Menschen mit Sichelzellanämie können somit in Malaria-Gebieten länger leben und sich fortpflanzen als Menschen ohne diese Erbkrankheit. Deswegen sind mittlerweile in manchen Malaria-Gebieten rund 40 Prozent der Bevölkerung von Sichelzellanämie betroffen, während im Rest der Welt die Erbkrankheit kaum vorkommt.

Würmer auf Rezept

Auch wenn Parasiten ekelerregend sind und Krankheiten mit sich bringen: Manchmal sind sie auch Heilmittel. Bei Colitis ulcerosa oder Morbus Crohn, zwei chronischen Darmentzündungen, soll der Schweinepeitschenwurm (Trichuris suis) Linderung bringen.

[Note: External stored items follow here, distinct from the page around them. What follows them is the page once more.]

-- ==== Sys2Proof/Safety.lean ====
section
/-! DEFINITION. What counts as a sound state of the WNT-6408, and the terms in which statements about commands are written. -/

namespace Sys2Proof.Machine

/-! ### Sound states -/

/-- The job table holds at most six jobs; their numbers, like the counter, lie in 1..255 and differ (R134, R136, 7.1). -/
def JobsSound (s : State) : Prop :=
  s.jobs.slots.length ≤ 6 ∧ (jobNumbers s).Nodup ∧ (∀ n ∈ jobNumbers s, 1 ≤ n ∧ n ≤ 255) ∧
    1 ≤ s.jobs.counter ∧ s.jobs.counter ≤ 255

/-- The focus map's points are ascending, at least 500 counts apart, and at most 32 (R79). -/
def MapSound (m : List MapPoint) : Prop :=
  m.length ≤ 32 ∧ m.Pairwise fun p q => p.position + 500 ≤ q.position

/-- The position count lies in 0..16,000,000 and never above roll_end while roll_end is present (R4); the end values are positions. -/
def PositionSound (s : State) : Prop :=
  s.transport.position ≤ 16000000 ∧ (∀ e, s.transport.rollEnd = some e → s.transport.position ≤ e ∧ e ≤ 16000000) ∧
    ∀ e, s.transport.tailLimit = some e → e ≤ 16000000

/-- While HALTED the transport moves no film: no drive, move or search, and none of its timers that would begin one (R26, R161). -/
def HaltSound (s : State) : Prop :=
  s.fault.halted = true →
    s.transport.state = .halted ∧ s.transport.drive = none ∧ s.transport.move = none ∧ s.transport.search = none ∧
      s.transport.threadLimit = false ∧ s.transport.holdTimer = none

/-! ### Terms of statements -/

/-- A link unit at rest: nothing in reception, nothing waits, the reply slot is empty. -/
def Listens (l : LinkId) (s : State) : Prop :=
  (s.link l).receiver = .hunt ∧ (s.link l).inputBuffer = [] ∧ (s.link l).replySlot = none

/-- The state after a reply was built on a link over a state, and the transmitters chose (R176, R185). -/
def replied (l : LinkId) (kind tag : Byte) (r : Result) (data : List Byte) (s : State) : State :=
  serviceLinks (buildReply l kind tag r data s)

/-- A command completes: its next state is a state with a property, settled (log 8). -/
def Settles (c : Instr) (s : State) (P : State → Prop) : Prop := ∃ u, exec c s = .next (settle u) ∧ P u

/-- Two states differ at most in the link units. -/
def OnlyLinks (s t : State) : Prop := t = { s with links := t.links }

/-- Two states differ at most in the transport and the notices raised. -/
def OnlyTransport (s t : State) : Prop := t = { s with transport := t.transport, links := t.links }

/-- A number in a field of `k` bytes, high byte first (R191). -/
def wire : Nat → Nat → List Byte
  | 0, _ => []
  | k + 1, v => BitVec.ofNat 8 (v / 256 ^ k) :: wire k v

/-- An optional number in a field of `k` bytes, all ones when it is absent (R191). -/
def wireOpt (k : Nat) (v : Option Nat) : List Byte := wire k (v.getD (256 ^ k - 1))

/-- A set or clear field: 01h or 00h (R191). -/
def wireFlag (b : Bool) : List Byte := wire 1 b.toNat

/-- An enumerated value, 00h when it is absent (R191). -/
def wireCode {α : Type} (code : α → Byte) (v : Option α) : List Byte := [(v.map code).getD 0x00]

/-- The fault record of a first fault (R159). -/
def FaultRecord.first (c : Cause) (s : State) : FaultRecord where
  halted   := true
  cause    := some c
  position := some s.transport.position
  later    := false

/-- What the offer of a frame makes of a revisit list (R112): one in the list already changes nothing; with fewer than 64 frames it is
inserted in its place; a full list turns it away. -/
def Offered (f : Nat) (ns ns' : List Nat) : Prop :=
  (f ∈ ns ∨ 64 ≤ ns.length → ns' = ns) ∧
    (f ∉ ns → ns.length < 64 → ns'.length = ns.length + 1 ∧ (∀ x, x ∈ ns' ↔ x = f ∨ x ∈ ns) ∧
      (ns.Pairwise (· < ·) → ns'.Pairwise (· < ·)))

/-- The tracker is VERIFYING over EXACT film that moves in a direction behind the frontier, away from the limits of the count, with nothing
parked and no trigger armed. -/
def Passing (d : Direction) (s : State) : Prop :=
  s.tracker.mode = .verifying ∧ s.tracker.heldIdle = false ∧ s.tracker.parked = none ∧ s.transport.state = .moving ∧
    s.transport.travel = d ∧ s.transport.reference = .exact ∧ s.transport.search = none ∧ s.transport.rollEnd = none ∧
    s.transport.tailLimit = none ∧ 0 < s.transport.position ∧ s.transport.position + 1 < 16000000 ∧
    s.transport.position < s.index.frontier ∧ s.capture.armed = []

/-! ### Rows by what they may touch -/

/-- The rows of the machine side: what sensors, drives, timers and the camera report, no row of a link and not the reset. -/
def isMachineEvent : Instr → Bool
  | .capstanCount _ | .capstanStall | .moveComplete | .tensionChange _ _ | .tensionLimitExpiry | .tensionPersistExpiry _
  | .threadLimitExpiry | .holdTimerExpiry | .leaderSearchLimit | .leaderEdge | .tailSeen | .filmPresentClear | .stopRise
  | .lowEdge | .highEdge | .markOn | .markOff | .spliceOn | .spliceOff | .homeSwitchSet | .lensStep _ | .homingLimit
  | .lensStall | .cameraAnswer _ | .cameraReadyRise | .cameraReadyFall | .answerLimitExpiry | .cameraWaitExpiry
  | .trialWaitExpiry => true
  | _ => false

/-- The machine-side rows that may report a fault: the detectors of R11, R22 to R25, R76 and R77. -/
def mayFault : Instr → Bool
  | .capstanStall | .tensionChange _ _ | .tensionLimitExpiry | .tensionPersistExpiry _ | .filmPresentClear | .stopRise
  | .homingLimit | .lensStall => true
  | _ => false

/-- The machine-side rows that may change the position count: a count, a trim at a LOW_EDGE, LEADER_EDGE, and an entry to EMPTY (R4). -/
def mayMovePosition : Instr → Bool
  | .capstanCount _ | .leaderEdge | .lowEdge | .threadLimitExpiry | .filmPresentClear => true
  | _ => false

end Sys2Proof.Machine
end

Dazu trinkt der Patient alle paar Wochen eine Flüssigkeit, in der Eier des Parasiten enthalten sind. Im Darm schlüpfen aus den Eiern Larven, die dann die Entzündungsreaktionen im Darm unterdrücken. Erste wissenschaftliche Studien konnten zeigen, dass es einem Großteil der Patienten nach der Therapie besserging.

Gewiss kostet diese Therapie Überwindung, aber es braucht niemand Angst zu haben, dass zentimeterlange Würmer durch seine Eingeweide wandern: Der Mensch ist für den Schweinepeitschenwurm kein natürlicher Wirt; deswegen kann der Wurm sich im Menschen nicht vermehren und stirbt bald ab.

Zeichnung eines Schweinebandwurms und Detail-Abbildung seines Kopfs.

Der Schweinebandwurm kann helfen

Parasiten als "gute alte Freunde"

Parasitäre Würmer sollen auch vor Allergien und Asthma schützen. Das legt zumindest eine Beobachtung nahe: Wurmkrankheiten sind in der industrialisierten Welt immer seltener geworden; gleichzeitig stieg die Zahl der Allergiker und Asthmatiker.

Daraufhin haben Wissenschaftler die sogenannte Hygiene-Hypothese aufgestellt: Je sauberer es ist, desto weniger wird das Immunsystem trainiert – mit dem Effekt, dass es einerseits gegen Bakterien und Co nicht stark genug ist und andererseits auch Zellen des eigenen Körpers angreift oder übertrieben auf harmlose Pollen reagiert.

Der britische Immunologe Graham Rook plädiert deswegen dafür, Parasiten nicht als Bösewichte anzusehen, sondern als "gute alte Freunde".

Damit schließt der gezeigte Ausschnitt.